A number of artifacts can alter the level of orientation seen in a given field.

  1. Cells adjacent to air bubbles and cell clumps tend to be idiosyncratic; these factors modify the effects of the chemical gradient.
  2. If cells do not develop polarized morphology, they may be dead on the bridge but alive over the grooves. This can be caused by a dirty bridge, or the prep may be so thin that the cells are actually lysed.
  3. If cells develop polarized morphology but do not orient, check to see whether the gap between the bridge and the cover glass is thin enough.
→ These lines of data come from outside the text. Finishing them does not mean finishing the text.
-- ==== Sys2Proof/Tests/Slice0.lean ====
section
/-! SUPPORT. Tests: expected results from 95_test_vectors and the encoding tables of 30_encoding, one step each; and for every
obligation with hypotheses, states and operands that meet them. -/
namespace Sys2Proof.Tests
open Sys2Proof.Machine

/-! ## Well-formedness -/

/-- PUSH 256 is rejected (30_encoding R73). -/
theorem test_push_256_ill_formed : (HostLine.push (.dec [2, 5, 6])).wellFormed = false := by decide
theorem test_push_255_well_formed : (HostLine.push (.hex [0xF, 0xF])).wellFormed = true := by decide
/-- A line operation does not stand in a host program (30_encoding R71, R73). -/
theorem test_line_op_ill_formed : (HostLine.lineOp 0b011#3).wellFormed = false := by decide
/-- Every instruction is well-formed: there is no ill-formed term of Instr (30_encoding R62). -/
theorem test_instr_well_formed : (Instr.push 0xFF#8).wellFormed = true ∧ Instr.init.wellFormed = true := by decide

/-! ## Decoding: words written out from 30_encoding R61, R64, R67, R69 -/

theorem test_decode_push : decode (.cmd16 0b1010010100000001#16) = .ok (.push 0xA5#8) := by decide
theorem test_decode_clear : decode (.cmd16 0b0000000000000010#16) = .ok .clear := by decide
theorem test_decode_dataLow : decode (.lineop3 0b000#3) = .ok .dataLow := by decide
theorem test_decode_dataHigh : decode (.lineop3 0b001#3) = .ok .dataHigh := by decide
theorem test_decode_sclkLow : decode (.lineop3 0b010#3) = .ok .sclkLow := by decide
theorem test_decode_sclkHigh : decode (.lineop3 0b011#3) = .ok .sclkHigh := by decide
theorem test_decode_latchLow : decode (.lineop3 0b100#3) = .ok .latchLow := by decide
theorem test_decode_latchHigh : decode (.lineop3 0b101#3) = .ok .latchHigh := by decide
theorem test_decode_init : decode (.lineop3 0b110#3) = .ok .init := by decide
/-- Reserved words of 95_test_vectors 2.1, with the priority of 60_exceptions R118. -/
theorem test_decode_reserved :
    decode (.cmd16 0x0102#16) = .error (.clearImm 0x0102#16) ∧ decode (.cmd16 0x0000#16) = .error (.rsvOp 0x0000#16) ∧
    decode (.cmd16 0xFF0F#16) = .error (.rsvOp 0xFF0F#16) ∧ decode (.cmd16 0x0011#16) = .error (.rsvBits 0x0011#16) ∧
    decode (.cmd16 0x0013#16) = .error (.rsvBits 0x0013#16) ∧ decode (.cmd16 0xFFF2#16) = .error (.rsvBits 0xFFF2#16) ∧
    decode (.lineop3 0b111#3) = .error (.rsvLineop 0b111#3) := by decide
/-- The encoder gives the words of 95_test_vectors 2.1. -/
theorem test_encode : encode (.push 0xFF#8) = .cmd16 0xFF01#16 ∧ encode .clear = .cmd16 0x0002#16 ∧
    encode .latchHigh = .lineop3 0b101#3 := by decide
/-- The opcode table's bits. -/
theorem test_table_words : decodeTableWord 16 0xA501 = some (.push 0xA5#8) ∧ decodeTableWord 8 6 = some .init ∧
    decodeTableWord 8 7 = none ∧ decodeTableWord 16 0x0102 = none := by decide

/-! ## Single steps -/

/-- A state with these lines (Data, ShiftClock, Latch) and attached register, otherwise as after reset. -/
def wired (d c l : Level) (store out : Byte) : State :=
  { State.reset with level := ⟨d, c, l⟩, srStore := store, srOut := out }

/-- The engine in a phase, with `W` and `K`, on the lines of `wired`. -/
def inPhase (p : Phase) (w : Byte) (k : BitCount) (d c l : Level) : State :=
  { wired d c l 0x12#8 0x34#8 with phase := p, w := w, k := k }

/-- `State.reset` with these moves of the outside world to come. -/
def offering (ins : List Input) : State := { State.reset with inputs := ins }

/-- Whether an answer is a next state of which `p` holds. -/
def nextHas (r : Result) (p : State → Bool) : Bool :=
  match r with
  | .next t => p t
  | .fault _ => false
  | .refused _ => false

/-- Whether an answer is a next state with these lines and attached register. -/
def nextWired (r : Result) (d c l : Level) (store out : Byte) : Bool :=
  nextHas r fun t => decide (t.level = ⟨d, c, l⟩ ∧ t.srStore = store ∧ t.srOut = out)

/-- Some draws: a power-up with every line high and the reserved phase. -/
def someDraws : Draws where
  w        := 0x9D#8
  k        := 13#4
  phase    := .reserved
  level    := ⟨true, true, true⟩
  srStore  := 0x5A#8
  srOut    := 0xC3#8
  portRest := 0#Config.portRestW

/-- L1. -/
theorem test_dataHigh : nextWired (exec .dataHigh (wired false false false 0x80#8 0x00#8)) true false false 0x80#8 0x00#8 = true := by
  decide
/-- L2. -/
theorem test_sclkHigh_rising :
    nextWired (exec .sclkHigh (wired true false false 0x80#8 0x00#8)) true true false 0x01#8 0x00#8 = true := by decide
/-- L3. -/
theorem test_sclkHigh_no_edge :
    nextWired (exec .sclkHigh (wired true true false 0x01#8 0x00#8)) true true false 0x01#8 0x00#8 = true := by decide
/-- L4. -/
theorem test_sclkLow : nextWired (exec .sclkLow (wired true true false 0x01#8 0x00#8)) true false false 0x01#8 0x00#8 = true := by
  decide
/-- L5. -/
theorem test_dataLow : nextWired (exec .dataLow (wired true false false 0x01#8 0x00#8)) false false false 0x01#8 0x00#8 = true := by
  decide
/-- L6. -/
theorem test_latchHigh_rising :
    nextWired (exec .latchHigh (wired false false false 0xA5#8 0x00#8)) false false true 0xA5#8 0xA5#8 = true := by decide
/-- L7. -/
theorem test_latchHigh_no_edge :
    nextWired (exec .latchHigh (wired false false true 0x3C#8 0xA5#8)) false false true 0x3C#8 0xA5#8 = true := by decide
/-- L8. -/
theorem test_latchLow :
    nextWired (exec .latchLow (wired false false true 0x3C#8 0xA5#8)) false false false 0x3C#8 0xA5#8 = true := by decide
/-- L10. -/
theorem test_init : nextHas (exec .init (powerUp someDraws [])) (fun t => decide (t.level = ⟨false, false, false⟩ ∧
    t.dir = ⟨.output, .output, .output⟩ ∧ t.initDone = true ∧ t.srStore = 0x5A#8 ∧ t.srOut = 0xC3#8)) = true := by decide
/-- L11. -/
theorem test_reserved_line_op : nextHas (lineDriver 0b111#3 (wired true false true 0x01#8 0x02#8))
    (fun t => t.refused && decide (t.level = ⟨true, false, true⟩ ∧ t.refusal = some (.rsvLineop 0b111#3))) = true := by decide
/-- E1. -/
theorem test_push : nextHas (step (offering [.command 0xA501#16]))
    (fun t => decide (t.w = 0xA5#8 ∧ t.k = 0#4 ∧ t.phase = .data)) = true := by decide
/-- E2. -/
theorem test_clear : nextHas (step (offering [.command 0x0002#16]))
    (fun t => decide (t.w = 0x00#8 ∧ t.k = 0#4 ∧ t.phase = .data)) = true := by decide
/-- E3. -/
theorem test_phase_data_0 : nextHas (step (inPhase .data 0x7F#8 0#4 true false false))
    (fun t => decide (t.level.data = false ∧ t.phase = .sclkH)) = true := by decide
/-- E4. -/
theorem test_phase_data_1 : nextHas (step (inPhase .data 0x80#8 0#4 false false false))
    (fun t => decide (t.level.data = true ∧ t.phase = .sclkH)) = true := by decide
/-- E5. -/
theorem test_phase_sclkL : nextHas (step (inPhase .sclkL 0xA5#8 0#4 true true false))
    (fun t => decide (t.w = 0x4A#8 ∧ t.k = 1#4 ∧ t.phase = .data)) = true := by decide
/-- E6. -/
theorem test_phase_sclkL_last : nextHas (step (inPhase .sclkL 0x80#8 7#4 true true false))
    (fun t => decide (t.w = 0x00#8 ∧ t.k = 8#4 ∧ t.phase = .latchH)) = true := by decide
/-- E8, both readings of `PARK_DATA_LOW`. -/
theorem test_phase_latchL :
    nextHas (stepWith true (inPhase .latchL 0x00#8 8#4 true false true)) (fun t => decide (t.phase = .park)) = true ∧
    nextHas (stepWith false (inPhase .latchL 0x00#8 8#4 true false true)) (fun t => decide (t.phase = .idle)) = true := by decide
/-- E9. -/
theorem test_phase_park : nextHas (step (inPhase .park 0x00#8 8#4 true false false))
    (fun t => decide (t.level.data = false ∧ t.phase = .idle)) = true := by decide
/-- E10. -/
theorem test_phase_reserved : nextHas (step (inPhase .reserved 0x00#8 0#4 false false false))
    (fun t => decide (t.refusal = some (.badPhase 7#3))) = true := by decide
/-- H2. -/
theorem test_power_up : nextHas (step (powerUp someDraws []))
    (fun t => t.ready && decide (t.level = ⟨false, false, false⟩ ∧ t.srStore = 0x5A#8)) = true := by decide
/-- H6. -/
theorem test_reset_keeps_refused :
    nextHas (step { offering [.reset] with refusal := some (.clearImm 0x0102#16) }) (fun t => t.refused && !t.ready) = true := by
  decide
/-- P5: the reserved word. -/
theorem test_refused_word : nextHas (step (offering [.command 0x0102#16]))
    (fun t => decide (t.refusal = some (.clearImm 0x0102#16) ∧ t.phase = .idle) && !t.ready) = true := by decide
/-- H7, H8. -/
theorem test_driver_counter : driverPass 253#8 = [.command 0xFD01#16, .wait 1000] ∧ driverNext 253#8 = 254#8 ∧
    driverNext 254#8 = 0#8 ∧ driverMoves 1 = [.command 0x0002#16, .command 0x0001#16, .wait 1000] := by decide
/-- The assembler's three spellings of one operand (95_test_vectors 2.1), and the pseudo-instructions of 30_encoding R74. -/
theorem test_assembler :
    assembleProgram [.push (.dec [1, 6, 5]), .push (.hex [0xA, 5]), .push (.bin [1, 0, 1, 0, 0, 1, 0, 1])] =
      some [.command 0xA501#16, .command 0xA501#16, .command 0xA501#16] ∧
    assembleProgram [.reset, .clear, .push (.dec [2, 5, 6])] = none ∧
    assembleClearAsPush .clear = some (.command 0x0001#16) ∧
    send true = [.dataHigh, .sclkHigh, .sclkLow] ∧ pulseLatch = [.latchHigh, .latchLow] := by decide
/-- `PUSH 0b101 ; one`, `.word 0x0102`, and a comment alone, as text (30_encoding R73). -/
theorem test_read_line :
    readLine ['P', 'U', 'S', 'H', ' ', '0', 'b', '1', '0', '1', ' ', ';', ' ', 'o', 'n', 'e'] = some [.push (.bin [1, 0, 1])] ∧
    readLine ['.', 'w', 'o', 'r', 'd', ' ', '0', 'x', '0', '1', '0', '2'] = some [.word 0x0102#16] ∧
    readLine [';', 'x'] = some [] ∧ readLine ['P', 'U', 'S', 'H', ' ', '0', 'b', '2'] = none := by decide
/-- A trace that gives Data no time before ShiftClock rises does not hold for a setup time of 1 (70_reset_and_hazards R135), nor
a pulse of no length for a width of 1 (R136). -/
theorem test_timing_premises :
    setupHeld 1 none [⟨5, 0b001#3⟩, ⟨5, 0b011#3⟩] = false ∧ setupHeld 1 none [⟨5, 0b001#3⟩, ⟨6, 0b011#3⟩] = true ∧
    pulseHeld 0b011#3 0b010#3 1 none [⟨6, 0b011#3⟩, ⟨6, 0b010#3⟩] = false := by decide
/-- A pulse that `rst` cuts must be long enough (70_reset_and_hazards R136, 40_line_driver R82), and the next pulse is timed from
its own rise; INIT's write of Data counts for the setup time (R135). -/
theorem test_timing_after_reset :
    pulseHeld 0b011#3 0b010#3 1 none [⟨6, 0b011#3⟩, ⟨6, 0b110#3⟩] = false ∧
    pulseHeld 0b011#3 0b010#3 1 none [⟨6, 0b011#3⟩, ⟨7, 0b110#3⟩, ⟨9, 0b011#3⟩, ⟨9, 0b010#3⟩] = false ∧
    pulseHeld 0b101#3 0b100#3 1 none [⟨6, 0b101#3⟩, ⟨7, 0b110#3⟩, ⟨9, 0b101#3⟩, ⟨10, 0b100#3⟩] = true ∧
    setupHeld 1 none [⟨5, 0b001#3⟩, ⟨6, 0b110#3⟩, ⟨6, 0b011#3⟩] = false := by decide
/-- The codes of 10_state R20 and 60_exceptions R116. -/
theorem test_codes : Phase.park.code = 6#3 ∧ (RefuseReason.lineNotOutput .sclk).code = 5 := by decide
/-- Every table row placed after reset runs (log entry 17). -/
theorem test_placed_rows : ([(16, 0x0001), (16, 0xFF01), (16, 0x0002), (8, 0), (8, 1), (8, 2), (8, 3), (8, 4), (8, 5), (8, 6)].all
    fun p => nextHas (step (State.reset.withFetchWord p.1 p.2)) fun t => !t.refused) = true := by decide
/-- The trace of a push of 0xA5 begins and ends as in 95_test_vectors 2.4. -/
theorem test_push_trace : (pushTrace true 0xA5#8).take 4 = [0b001#3, 0b011#3, 0b010#3, 0b000#3] ∧
    (pushTrace true 0xA5#8).length = pushWrites true ∧ (pushTrace false 0xA5#8).length = pushWrites false := by decide

/-! ## Witnesses: for each obligation with hypotheses, something that meets all of them -/

/-- A refused state. -/
def refusedState (ins : List Input) : State := { offering ins with refusal := some (.rsvOp 0x0000#16) }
If the gap is appropriate, try a different concentration of chemoattractant.

Notes and Warnings

Zigmond glass slide chambers are fragile and easily broken, so handle and use with care. The clamps that retain the cover glass have pins that fit into holes in the microscope slide. The fit is snug, so to remove you may have to rotate the knob clockwise as you lift up on the clamp. Never try to remove the pins by prying.

A small Allen wrench is provided with the chamber. If the pins do not twist out fairly easily, turn the chamber over, insert the wrench in the hexagonal hole on the bottom of the pin, and turn it. Turning the pins, as opposed to pulling them, minimizes the chance of chipping the glass.